We’re living through an extraordinarily stressful time and people handle stress differently. In a relationship, one partner may internalize stress, while the other is more expressive about how they’re feeling, Makepeace said, noting this is a very common dynamic among couples.
“As a result, one person may feel that their partner has their ‘head in the sand’ and is emotionally avoidant, while the other may feel that their partner is ‘too emotional,’ constantly seeking the other’s attention in order to be calmed,” she said.
“In the end, people may feel that they are forced to deal with their fears and stresses alone and that they are misunderstood and unsupported by their partner,” Makepeace added.
Recognize that there’s no “right” way to handle fear and it’s OK if your partner deals with things differently than you. Consider also seeking support outside of your romantic relationship, Makepeace said.
“This can be from friends, family, mentors, or mental health professionals. Developing stronger bonds of support outside of your relationship will serve to strengthen you both, and as a result, your relationship,” she said. “Although many of these options may be remote or require social distancing, they will do much in the way of bringing a greater sense of peace and connectedness.”
6. “My partner is blaming me for their struggles.”

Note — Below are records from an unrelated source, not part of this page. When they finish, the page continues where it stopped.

/-- The S slot's operation, from its opcode on. -/
def decodeSOp (w : BitVec 48) (g : Guard) : SlotRes :=
  match (w.extractLsb' 35 7).toNat with
  | 0x01 => srThree w (.add g)
  | 0x02 => srThree w (.sub g)
  | 0x03 => srThree w (.mul g)
  | 0x04 => srThree w (.mulh g)
  | 0x05 => srThree w (.mulhu g)
  | 0x06 => srThree w (.div g)
  | 0x07 => srThree w (.divu g)
  | 0x08 => srThree w (.rem g)
  | 0x09 => srThree w (.remu g)
  | 0x0A => srThree w (.and g)
  | 0x0B => srThree w (.or g)
  | 0x0C => srThree w (.xor g)
  | 0x0D => srThree w (.andn g)
  | 0x0E => srThree w (.shlReg g)
  | 0x0F => srThree w (.shrReg g)
  | 0x10 => srThree w (.sarReg g)
  | 0x11 => srThree w (.rotReg g)
  | 0x12 => srThree w (.min g)
  | 0x13 => srThree w (.max g)
  | 0x14 => srThree w (.minu g)
  | 0x15 => srThree w (.maxu g)
  | 0x16 => srTwo w (.abs g)
  | 0x17 =>
    let x := SR.of w
    slotIf (gOk x.a x.ea && gOk x.b x.eb && predOk x.c && !x.ec && x.q == 0)
      (.sel g x.d (predOf x.c) x.ga x.gb)
  | 0x18 => srTwo w (.mov g)
  | 0x19 =>
    let x := SI.of w
    slotIf (gOk x.a x.ea) (.addi g x.d x.ga x.imm)
  | 0x1A => siShift w (.shlImm g)
  | 0x1B => siShift w (.shrImm g)
  | 0x1C => siShift w (.sarImm g)
  | 0x1D => siShift w (.rotImm g)
  | 0x1E =>
    let x := SR.of w
    slotIf (x.onlyAB && x.q.extractLsb' 3 9 == 0) (.lea g x.d x.ga x.gb (x.q.extractLsb' 0 3))
  | 0x1F =>
    let x := SR.of w
    slotOpt (predOk x.d && x.onlyAB && x.q.extractLsb' 4 8 == 0)
      ((Cond.ofCode (x.q.extractLsb' 0 4)).map fun c => .cmp g (predOf x.d) c x.ga x.gb)
  | 0x20 => srField w (.bfx g)
  | 0x21 => srField w (.bfxz g)
  | 0x22 =>
    let x := SR.of w
    slotIf x.onlyAB (.bfi g x.d x.ga x.gb (x.q.extractLsb' 6 6) (x.q.extractLsb' 0 6))
  | 0x23 => srFieldVar w (.bfxVar g)
  | 0x24 => srFieldVar w (.bfxzVar g)
  | 0x25 =>
    let x := SR.of w
    slotIf (gOk x.a x.ea && gOk x.b x.eb && gOk x.c x.ec && x.q.extractLsb' 6 6 == 0)
      (.bfiVar g x.d x.ga x.gb x.gc (x.q.extractLsb' 0 6))
  | 0x26 => srFour w (.fshl g)
  | 0x27 => srFour w (.fshr g)
  | 0x28 => srTwo w (.clz g)
  | 0x29 => srTwo w (.ctz g)
  | 0x2A => srTwo w (.popc g)
  | 0x2B => srTwo w (.brev g)
  | 0x2C => srPred3 w (.pand g)
  | 0x2D => srPred3 w (.por g)
  | 0x2E => srPred3 w (.pxor g)
  | 0x2F => srPred2 w (.pnot g)
  | 0x30 => srPred2 w (.pmov g)
  | 0x31 => decLd w g
  | 0x32 => decSt w g
  | 0x33 => srAtomic w false fun d a b k sc o _ => .aadd g d a b k sc o
  | 0x34 => srAtomic w false fun d a b k sc o _ => .aand g d a b k sc o
  | 0x35 => srAtomic w false fun d a b k sc o _ => .aor g d a b k sc o
  | 0x36 => srAtomic w false fun d a b k sc o _ => .axor g d a b k sc o
  | 0x37 => srAtomic w true fun d a b k sc o u => .amin g d a b k sc o u
  | 0x38 => srAtomic w true fun d a b k sc o u => .amax g d a b k sc o u
  | 0x39 => srAtomic w false fun d a b k sc o _ => .axchg g d a b k sc o
  | 0x3A =>
    let x := SR.of w
    slotOpt (gOk x.a x.ea && gOk x.b x.eb && gOk x.c x.ec && x.q.extractLsb' 0 6 == 0)
      ((Scope.ofCode (x.q.extractLsb' 8 3)).map fun sc =>
        .acas g x.d x.ga x.gb x.gc (bitOf x.q 11) sc (AOrd.ofCode (x.q.extractLsb' 6 2)))
  | 0x3B => srAtomicF w (.afadd g)
  | 0x3C => srAtomicF w (.afmax g)
  | 0x3D =>
    let x := SR.of w
    slotOpt (x.d == 0 && x.noSrc && x.q.extractLsb' 0 8 == 0 && !bitOf x.q 11)
      ((Scope.ofCode (x.q.extractLsb' 8 3)).map fun sc => .fence g sc)
  | 0x3E => srNone w (.qmark g)
  | 0x3F => srNone w (.vjoin g)
  | 0x40 =>
    let x := SR.of w
    slotIf (x.d == 0 && x.onlyA && x.q.extractLsb' 1 11 == 0)
      (if bitOf x.q 0 then .ownEngine g x.ga else .ownCore g x.ga)
  | 0x41 =>
    let x := SI.of w
    slotIf (x.d == 0 && gOk x.a x.ea) (.arma g x.ga x.imm)
  | 0x42 =>
    let x := SI.of w
    if bitOf x.d 0 then
      slotIf (x.d.extractLsb' 1 4 == 0 && gOk x.a x.ea && x.imm.extractLsb' 16 8 == 0)
        (.waitaGen g x.ga (x.imm.extractLsb' 0 16))
    else slotIf (x.d.extractLsb' 1 4 == 0 && gOk x.a x.ea) (.waitaCnt g x.ga x.imm)
  | 0x43 =>
    let x := SR.of w
    slotIf x.noSrc (.sysr g x.d x.q)
  | 0x44 =>
    let x := SR.of w
    slotIf (x.d == 0 && x.onlyA) (.sysw g x.ga x.q)
  | 0x45 => srSrc2 w (.rngs g)
  | 0x46 => srTwo w (.taga g)
  | 0x47 => srSrc w (.tagf g)
  | 0x48 => srTwo w (.tagq g)
  | 0x49 => srSrc w (.pgref g)
  | 0x4A =>
    let x := SR.of w
    slotOpt (x.d == 0 && x.onlyAB && x.q.extractLsb' 2 10 == 0)
      ((TlbiKind.ofCode (x.q.extractLsb' 0 2)).map fun k => .tlbi g x.ga x.gb k)
  | 0x4B =>
    let x := SR.of w
    slotOpt (x.onlyA && x.q.extractLsb' 2 10 == 0)
      ((Access.ofCode (x.q.extractLsb' 0 2)).map fun k => .xlate g x.d x.ga k)
  | 0x4C =>
    let x := SR.of w
    slotIf (x.onlyA && x.q.extractLsb' 1 11 == 0)
      (if bitOf x.q 0 then .popNb g x.d x.ga else .pop g x.d x.ga)
  | 0x4D => srSrc w (.pushw g)
  | 0x4E => srSrc w (.join g)
  | 0x4F => srSrc w (.launch g)
  | 0x50 => srSrc2 w (.launchi g)
  | 0x51 => srBar w (.bar g)
  | 0x52 => srBar w (.bara g)
  | 0x53 => srBar w (.barw g)
  | 0x54 => srTwo w (.talw g)
  | 0x55 => srTwo w (.flowq g)
  | 0x58 => slotIf (w.extractLsb' 30 5 == 0) (.br g (w.extractLsb' 0 30))
  | 0x59 => srSrc w (.bri g)
  | 0x5A =>
    slotIf (gOk (w.extractLsb' 30 5) (bitOf w 29) && w.extractLsb' 0 13 == 0)
      (.brt g ⟨w.extractLsb' 30 5, bitOf w 29⟩ (w.extractLsb' 25 4) (w.extractLsb' 21 4)
        (w.extractLsb' 17 4) (w.extractLsb' 13 4))
  | 0x5B => .op (.call g (w.extractLsb' 30 5) (w.extractLsb' 0 30))
  | 0x5C => srTwo w (.calli g)
  | 0x5D => srSrc w (.ret g)
  | 0x5E =>
    let x := SI.of w
    slotIf (x.d == 0 && gOk x.a x.ea && x.imm.extractLsb' 6 18 == 0)
      (.lbm g x.ga (x.imm.extractLsb' 0 6))
  | 0x5F => .op (.pfi g (w.extractLsb' 30 5) (w.extractLsb' 0 30))
  | 0x60 => siCode w (.trap g)
  | 0x61 => srNone w (.eret g)
  | 0x62 => srNone w (.halt g)
  | 0x63 => siCode w (.brk g)
  | 0x70 | 0x71 | 0x72 | 0x73 => .op (.movi g (w.extractLsb' 32 5) (w.extractLsb' 0 32))
  | 0x74 | 0x75 | 0x76 | 0x77 => .op (.movhi g (w.extractLsb' 32 5) (w.extractLsb' 0 32))
  | 0x00 => .bad
  | _ => .unassigned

During the pandemic, Makepeace has noticed some people projecting their general dissatisfaction with their life onto their partner while romanticizing what things might be like if they were with someone else.
“For example, they start to imagine, ‘If only I hadn’t gotten married and committed to this house, I wouldn’t be stressed about a mortgage right now,’” she said. “Or, ‘If only I had married someone more financially secure, I would not have had to quit my job to watch the children.’ People are extremely stressed, and to cope, begin to fantasize or visualize an alternative life that exists without conflict.”
To counteract this kind of negative thinking, Makepeace suggested making a list of all the things you’ve gained from your relationship — like your kids, emotional support, personal growth and some stability during a chaotic time.
“Sometimes, by shifting your focus from the stress caused as a result of commitment to the positive gains of that commitment, the potential benefits of an imagined life pale by comparison,” she said. “Additionally, when you examine the core appeal of your imagined life, such as freedom or peacefulness, you can then start to list ways to introduce activities and experiences that bring these elements into your life.”